EXERCISE PROMPT:
Reproduce exactly, from the data that follows, the line with "let frees := fun u : State =>", the line with "burst := some", and every line that lies between them.

EXERCISE INPUTS:
-- ==== Sys2Proof/Safety.lean ====
section
/-! DEFINITION. What counts as a safe run: the laws that the manual says hold after every step, as predicates of a state.
Each is a decidable statement over the finite tables. -/

namespace Sys2Proof.Machine

/-! ## The end of a step (R90, R158) -/

/-- No transmitter stands idle while one of its sources waits (R158). -/
abbrev State.NoneWaits (s : State) : Prop :=
  ∀ p ∈ [Port.control, Port.field], s.idlePort p → ¬ s.forwardWaits p ∧ ¬ s.insertionWaits p

/-- Between steps no capacity event is due (R90), and while the part operates no transmitter stands idle while one of its
sources waits (R158). -/
abbrev State.Rested (s : State) : Prop := s.dueCapacity = [] ∧ (s.operating → s.NoneWaits)

/-! ## Queues (R104, R150, R179, R188) -/

/-- The queues' sizes: four frames in each forward buffer, four requests, four replies with the one a SAVE reserves, 32
notices, and a lost count of at most 65,535 (R150, R179, R185, R188). -/
abbrev State.QueuesFit (s : State) : Prop :=
  s.controlPort.buffer.length ≤ 4 ∧ s.fieldPort.buffer.length ≤ 4 ∧ s.requests.length ≤ 4 ∧ s.replyLoad ≤ 4 ∧
  s.notices.entries.length ≤ 32 ∧ s.notices.lost ≤ 65535

/-- No two queued notices have the same kind and subject (R188). -/
abbrev State.NoticesDiffer (s : State) : Prop :=
  s.notices.entries.Pairwise fun a b => ¬ a.report.coalesces b.report

/-! ## The clock (R23, R24) -/

/-- The ranges of the clock, and an UNSET clock at day 0 and second 0 (R23). -/
abbrev State.ClockFits (s : State) : Prop :=
  s.clock.day ≤ 65535 ∧ s.clock.second ≤ 86399 ∧ s.clock.upDay ≤ 65535 ∧ s.clock.upSecond ≤ 86399 ∧
  (s.clock.timeSet = false → s.clock.day = 0 ∧ s.clock.second = 0)

/-! ## Bands (R53) -/

/-- The threshold above a band, or none above SEVERE (R53). -/
def Profile.above (p : Profile) : Band → Option Nat
  | .calm => some p.tw
  | .watch => some p.ta
  | .act => some p.ts
  | .severe => none

/-- A zone's risk lies in 0–1000 and its band satisfies the law of R53 for profile `p`. -/
abbrev Zone.BandHeld (x : Zone) (p : Profile) : Prop :=
  x.risk ≤ 1000 ∧ p.threshold x.band ≤ x.risk + p.hysteresis ∧ ∀ t ∈ p.above x.band, x.risk < t

/-- Every zone satisfies the law of R53. -/
abbrev State.BandsHeld (s : State) : Prop := ∀ z : ZoneId, (s.zone z).BandHeld (s.profileOf z)

/-! ## Cannons (R73, R78) -/

/-- Every sweep aim lies within its cannon's pattern (R78). -/
abbrev State.AimsFit (s : State) : Prop :=
  ∀ c : CannonId, (s.cannon c).column < (s.patternOf c).cols ∧ (s.cannon c).row < (s.patternOf c).rows

/-- Every owed count is 0, 1 or 2, and 0 without an AUTO request (R73). -/
abbrev State.OwedHeld (s : State) : Prop :=
  ∀ c : CannonId, (s.cannon c).owed ≤ 2 ∧ ((s.cannon c).holds .auto = false → (s.cannon c).owed = 0)

/-! ## Machines (R142) -/

/-- Every zone's machine count is the number of PRESENT and STALE records that hold it, and no staleness timer of an
ABSENT record runs (R138, R141, R142). -/
abbrev State.CountsHeld (s : State) : Prop :=
  (∀ z : ZoneId, s.machineCount z = (s.machines.toList.filter fun m => m.countedIn z).length) ∧
  ∀ m : MachineId, (s.machine m).timer.isSome → (s.machine m).presence ≠ .absent

/-! ## Stations (R88, R89) -/

/-- The station's cannons in OPENING, SPRAYING, CLOSING or STUCK (R88). -/
def State.placed (s : State) (g : StationId) : List CannonId :=
  s.cannonsWhere fun c k => decide (s.stationOf c = g) && k.state.holdsPlace

/-- The in-use figures are the number and flow of the station's placed cannons, and lie within its limits (R88). -/
abbrev State.PlacesHeld (s : State) : Prop :=
  ∀ g : StationId,
    (s.station g).inUse = (s.placed g).length ∧
    (s.station g).inUseFlow = ((s.placed g).map fun c => (s.cannonEntry c).flow).sum ∧
    (s.station g).inUse ≤ (s.stationEntry g).limit ∧ (s.station g).inUseFlow ≤ (s.stationEntry g).maxFlow

/-- The state belongs to the cannon's mode (R66). -/
def CannonState.belongs : CannonState → CannonMode → Bool
  | .unknown, m | .idle, m | .opening, m | .spraying, m | .closing, m | .stuck, m | .fault, m => decide (m = .automatic)
  | .bypassClosed, m | .bypassOpen, m => decide (m = .bypass)
  | .retired, m => decide (m = .outOfService)
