/-- The valve's STATUS, by its cannon's state; the frame is forwarded. OPEN: OPENING starts SPRAYING, the burst timer and the
open seconds; UNKNOWN, IDLE and FAULT bring a close without a burst, the last two with UNCOMMANDED-OPEN; BYPASS-CLOSED opens.
CLOSED: SPRAYING (with UNEXPECTED-CLOSE), CLOSING and STUCK end the burst with its accounting; UNKNOWN becomes IDLE; the
cannon leaves the close waiting list; BYPASS-OPEN charges its draw. FAULT: the cannon is closed for it, or ends in FAULT, with
CANNON-FAULT unless one is pending. What ends a place is a capacity event: where it finds nothing to do the whole state is
given, and else the draws, credits and notices (R59, R89, R90, R108 to R114, R131, R133). That an OPEN of a cannon which already
waits for a close admits it by the tests of R89, past those ahead of it on the list, is the model's choice (log entry 17). -/
def Obligations.ValveOpenStartsSpraying : Prop :=
  ∀ (s : State) (f : Frame) (c : CannonId) (l3 l2 l1 l0 : Byte),
    let k := s.cannon c
    let litres := nat32 l3 l2 l1 l0
    let t := s.passedOn f
    let leads := fun u : State => exec (.frameCompletion .field f) s = .next (transmitBoth u)
    let frees := fun u : State =>
      (s.Quiet (s.stationOf c) → leads u) ∧
      ∃ v, leads v ∧ v.zones = u.zones ∧ v.notices = u.notices ∧ s.SameRecords v ∧
        ∀ w, (v.source w).dayDraw = (u.source w).dayDraw ∧ (v.source w).estimate = (u.source w).estimate
    let faulted := fun u : State => { u with notices := s.notices.place (.cannonFault c .valveFault) s.stamp }
    (s.Hears f 17 (.valve c) [1, l3, l2, l1, l0] →
      (∀ b, k.state = .opening → k.burst = some b →
        leads { t with
          cannons := updAt s.cannons c fun k =>
            { k with
              state := .spraying, ackTimer := none, burstTimer := some b.duration
              burst := some { b with counting := true, openSeconds := 0 } }
          commands := s.commands.filter fun q => ¬ (q.cannon = c ∧ q.verb = .openValve) }) ∧
      (k.state = .idle ∨ k.state = .fault →
        leads ({ t with notices := s.notices.place (.uncommandedOpen c) s.stamp }.closeArisen c)) ∧
      (k.state = .unknown → leads (t.closeArisen c)) ∧
      (k.state = .bypassClosed →
        leads { t with cannons := updAt s.cannons c fun k => { k with state := .bypassOpen, bypassSeconds := 0 } }) ∧
      (k.state ∈ [.spraying, .closing, .stuck, .bypassOpen, .retired] → leads t)) ∧
    (s.Hears f 17 (.valve c) [0, l3, l2, l1, l0] →
      (∀ b, k.state = .spraying → k.burst = some b →
        frees { t.ended c .idle litres with
          notices := s.notices.place (.unexpectedClose c (drawn (s.cannonEntry c).flow b.openSeconds litres)) s.stamp }) ∧
      (k.state = .closing → frees (t.ended c (if k.faultPending then .fault else .idle) litres)) ∧
      (k.state = .stuck → frees (t.ended c .fault litres)) ∧
      (k.state = .unknown →
        leads { t with
          cannons := updAt s.cannons c fun k => { k with state := .idle }
          stations := s.stations.map fun g => { g with waiting := g.waiting.filter (· ≠ c) }
          commands := if k.openMark ∧ s.hasCommand c = false then
              s.commands ++ [{ cannon := c, verb := .closeValve }]
            else s.commands }) ∧
      (k.state = .idle ∨ k.state = .fault →
        leads { t with stations := s.stations.map fun g => { g with waiting := g.waiting.filter (· ≠ c) } }) ∧
      (∀ w rest, k.state = .bypassOpen → (s.stationEntry (s.stationOf c)).prefs = w :: rest →
        frees { t with
          cannons := updAt s.cannons c fun k => { k with state := .bypassClosed }
          sources := updAt s.sources w fun x =>
            x.drew (s.sourceEntry w).metered (drawn (s.cannonEntry c).flow k.bypassSeconds litres) }) ∧
      (k.state ∈ [.opening, .bypassClosed, .retired] → leads t)) ∧
    (s.Hears f 17 (.valve c) [2, l3, l2, l1, l0] →
      (k.state = .opening → s.openQueued c → frees (faulted (t.unsent c .fault))) ∧
      (k.state = .opening → s.openQueued c = false → leads (faulted (t.shut c true))) ∧
      (k.state = .spraying → leads (faulted (t.shut c true))) ∧
      (k.state = .closing ∨ k.state = .stuck →
        frees (if k.faultPending then t.ended c .fault litres else faulted (t.ended c .fault litres))) ∧
      (k.state = .unknown ∨ k.state = .idle →
        leads (faulted { t with cannons := updAt s.cannons c fun k => { k with state := .fault } })) ∧
      (k.state ∈ [.fault, .bypassClosed, .bypassOpen, .retired] → leads t))

/-- A COMMAND that is refused is absorbed and raises COMMAND-REFUSED with the first reason that applies. For cannon `c` that it
names: a source that is not a SUPERVISOR; in OUT-OF-SERVICE no window that holds `c`, a substitute above 47 or itself
OUT-OF-SERVICE, or one that no VALVE entry holds. For the AUTOMATIC cannon `d` it is judged on: a payload that is not a
command; an OPEN in OFF, with the field link DOWN, or in FAULT or STUCK; a conversion that the burst's source does not fit
(R115, R128, R164, R166, R168, R193). Verb and fire flag of a short payload under NOT-PERMITTED are the model's choice (log
entry 15), and so is that NO-SUBSTITUTE for a substitute itself OUT-OF-SERVICE, and UNWIRED, report that substitute (log entry
15). -/
def Obligations.RefusedCommandRaisesNotice : Prop :=
  ∀ (s : State) (f : Frame) (c : CannonId) (body : List Byte),
    let refuses := fun (subject : CannonId) (reason : RefuseReason) (substitute : Option CannonId) =>
      exec (.frameCompletion .control f) s = .next (transmitBoth (s.refused subject reason body c substitute))
    (s.operating → s.Rested → s.Passes .control f → frameKind f = 48 → s.roleOf (frameDest f) = .valve c →
      framePayload f = body → s.isSupervisor (frameSource f) = false → refuses c .notPermitted none) ∧
    (s.Commanded f c body →
      ((s.cannonEntry c).mode = .outOfService →
        ((∀ d : CannonId, s.windowNumber c ≠ some d.val) → refuses c .noSubstitute none) ∧
        ∀ d : CannonId, s.windowNumber c = some d.val →
          ((s.cannonEntry d).mode = .outOfService → refuses c .noSubstitute (some d)) ∧
          ((s.cannonEntry d).mode ≠ .outOfService → s.wired d = false → refuses c .unwired (some d))) ∧
      ∀ d substitute, s.Judges c d substitute →
        (body.length ≠ 8 ∨ (body.head? ≠ some 1 ∧ body.head? ≠ some 2) → refuses d .malformed substitute) ∧
        ∀ d1 d0 pr fr a1 a0 el : Byte, body = [1, d1, d0, pr, fr, a1, a0, el] →
          (s.mode = .off → refuses d .wrongMode substitute) ∧
          (s.mode ≠ .off → s.fieldPort.up = false → refuses d .linkDown substitute) ∧
          (s.mode ≠ .off → s.fieldPort.up →
            ((s.cannon d).state = .fault ∨ (s.cannon d).state = .stuck → refuses d .cannonState substitute) ∧
            ∀ b, (s.cannon d).inFlight → (s.cannon d).burst = some b →
              ¬ SourcePasses (s.sourceEntry b.source) (s.source b.source) (if fr = 0 then .manual else .fire)
                (min 3 pr.toNat) ((s.cannonEntry d).flow * min 900 (max 5 (nat16 d1 d0)) / 60)
                ((s.source b.source).committed - b.planned) →
              refuses d .water substitute))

SOLUTION TO THIS PROBLEM:
    let frees := fun u : State =>
      (s.Quiet (s.stationOf c) → leads u) ∧
      ∃ v, leads v ∧ v.zones = u.zones ∧ v.notices = u.notices ∧ s.SameRecords v ∧
        ∀ w, (v.source w).dayDraw = (u.source w).dayDraw ∧ (v.source w).estimate = (u.source w).estimate
    let faulted := fun u : State => { u with notices := s.notices.place (.cannonFault c .valveFault) s.stamp }
    (s.Hears f 17 (.valve c) [1, l3, l2, l1, l0] →
      (∀ b, k.state = .opening → k.burst = some b →
        leads { t with
          cannons := updAt s.cannons c fun k =>
            { k with
              state := .spraying, ackTimer := none, burstTimer := some b.duration
              burst := some { b with counting := true, openSeconds := 0 } }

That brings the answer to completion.